Ukraine in race to build a million reconnaissance and attack drones to fight Putin army
Ukraine plans to produce a million reconnaissance and attack FPV drones next year, the country's minister for strategic industries said on Wednesday.
Oleksandr Kamyshin said Kyiv's plans for next year also included more than 11,000 medium- and long-range attack drones.
"All production facilities are ready, and contracting for 2024 begins," he said on Telegram messenger.
The figure includes at least 1,000 drones with a range of more than 1,000 km (620 miles), he added.
FPV (first person view) drones allow the controller to see what the drone's camera can identify.
The focus on drones highlights how modern warfare has changed.
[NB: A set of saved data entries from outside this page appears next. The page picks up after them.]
/-- 20_memory.md R42: after a STORE, a READ, a host `load` or a host `writeMemory` the next fetch of the cell written
gives the new word; and a STORE or a READ that overwrites its own cell runs as it was fetched. -/
def Obligations.NextFetchSeesEveryWrite : Prop :=
  (∀ (a : Nat) (s : State), a < memorySize → s.mem.wf = true →
    ∃ t, exec (.store a) s = .next t ∧ fetchWord { t with pc := a } = some s.acc) ∧
  (∀ (a : Nat) (s : State) (v : Word) (rest : List ReadAnswer), a < memorySize → s.mem.wf = true →
    s.inputs = .value v :: rest →
    ∃ t, exec (.read a) s = .next t ∧ fetchWord { t with pc := a } = some v) ∧
  (∀ (image : List Word) (s : State) (a : Nat), s.running = false → image.length = memorySize → a < memorySize →
    ∃ t, hostOperation (.load image) s = .next t ∧ fetchWord { t with pc := a } = image[a]?) ∧
  (∀ (a : Nat) (v : Word) (s : State), s.running = false → a < memorySize → s.mem.wf = true →
    ∃ t, hostOperation (.writeMemory a v) s = .next t ∧ fetchWord { t with pc := a } = some v) ∧
  (∀ s : State, s.running = true → s.pc < memorySize → s.mem.wf = true →
    decode (s.mem.cell s.pc) = .ok (.store s.pc) →
    ∃ t, step s = .next t ∧ t.ir = s.mem.cell s.pc ∧ t.pc = s.pc + 1 ∧ t.mem.cell s.pc = s.acc ∧ t.acc = s.acc) ∧
  (∀ (s : State) (v : Word) (rest : List ReadAnswer), s.running = true → s.pc < memorySize → s.mem.wf = true →
    decode (s.mem.cell s.pc) = .ok (.read s.pc) → s.inputs = .value v :: rest →
    ∃ t, step s = .next t ∧ t.ir = s.mem.cell s.pc ∧ t.pc = s.pc + 1 ∧ t.mem.cell s.pc = v ∧ t.acc = s.acc)

/-! ### The instructions: encoding, result and frame -/

/-- READ (40_io.md R71), answered `Value(v)`: `v` into the cell, the answer consumed, the pc advanced, nothing else. -/
def Obligations.ReadStoresTheInput : Prop :=
  ∀ (a : Nat) (s : State), a < memorySize →
    (∀ w : Word, decode w = .ok (.read a) ↔ w.toInt = 1000 + a) ∧
    (∀ (v : Word) (rest : List ReadAnswer), s.inputs = .value v :: rest → s.mem.wf = true →
      ∃ t, exec (.read a) s = .next t ∧ t = { s with mem := t.mem, inputs := rest, pc := s.pc + 1 } ∧
        t.mem.cell a = v ∧ ∀ b : Nat, (b : Int) ≠ effectiveAddress a → t.mem.cell b = s.mem.cell b)

/-- 40_io.md R70(a): while an `IoRead` is not answered the step is in progress and nothing changes, for as many
transitions as one likes (R181: no timeout). That the fetched word is already in `ir` is the model's choice of
log 10. -/
def Obligations.UnansweredReadWaitsForEver : Prop :=
  ∀ (a : Nat) (s : State), s.running = true → s.pc < memorySize → decode (s.mem.cell s.pc) = .ok (.read a) →
    s.inputs = [] → ∀ k, Reaches (k + 1) s { s with ir := s.mem.cell s.pc }

/-- 40_io.md R70(a), U10: the hold is lifted only by the answer. A READ that has waited and is then answered does
exactly what it does when the answer is there at once (the arrival of an answer is the model's event of log 10). -/
def Obligations.LateAnswerResumesTheRead : Prop :=
  ∀ (a : Nat) (s : State) (r : ReadAnswer), s.running = true → s.pc < memorySize →
    decode (s.mem.cell s.pc) = .ok (.read a) → s.inputs = [] →
    ∃ t, step s = .next t ∧ step (collaboratorOffers r t) = step (collaboratorOffers r s)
Ukraine has a huge task in trying to deliver sufficient military production to counter the huge scale of Russia's defence industry.
The West is supplying a large array of military equipment including tanks and munitions, however, two financial packages of support are currently stalled in Washington and Brussels.
As his country ramped up production, Ukraine's president Volodymyr Zelensky stressed: "Shells, weapons, equipment. Our own production. Support for our warriors.
"We will get through this marathon and achieve our victory. The key is to add to the strength of Ukraine, our country, and our people every day."Earlier, UK defence chiefs said Vladimir Putin's army will struggle to make a 'major breakthrough' as Ukraine builds up defences for the winter.
They added that while there were continued Russian attacks, these were mainly at "platoon" level, and the frontlines were now largely static.
In its latest intelligence update, the Ministry of Defence in London said: “In recent weeks, Ukraine has mobilised a concerted effort to improve field fortifications as its forces pivot to a more defensive posture along much of the front line.
“This follows Ukrainian President Volodymyr Zelensky’s calls, from late November 2023, for faster fortifications in key sectors.
“In one part of the project, Ukraine has worked to improve defences along its border with Belarus with dragon’s teeth, razor wire, and anti-tank ditches of mid-December 2023."
The briefing added: “Russia continues local offensive options in several sectors, but individual attacks are rarely above platoon size.
“A major Russian breakthrough is unlikely and overall, the front is characterised by stasis.”
The UK military chiefs also stressed that Putin’s army has seen casualties soar 90 per cent in recent assaults on a fiercely fought-over town in eastern Ukraine.
The Russian military has been seeking to seize Avdiivka in the Donetsk province in the industrial Donbas region for months, launching wave after wave of attacks.
Ukrainian forces have been gradually pushed out of the town and now hold little of it.
But the MoD in London emphasised: “In 2022, Russia planned to seize the town, and the entire Donbas, in just 10-14 days.
“Instead, recent assaults have resulted in a 90% increase in Russian casualties.”
This is Avdiivka.
In 2022, Russia planned to seize the town, and the entire Donbas, in just 10-14 days.
Instead, recent assaults have resulted in a 90% increase in Russian casualties.
🇺🇦 #StandWithUkraine 🇺🇦 pic.twitter.com/Uo4HdCE6cj— Ministry of Defence 🇬🇧 (@DefenceHQ) December 19, 2023
Ukraine has built multiple defences in Avdiivka, complete with concrete fortifications and a web of underground tunnels, allowing them to repel fierce Russian attacks.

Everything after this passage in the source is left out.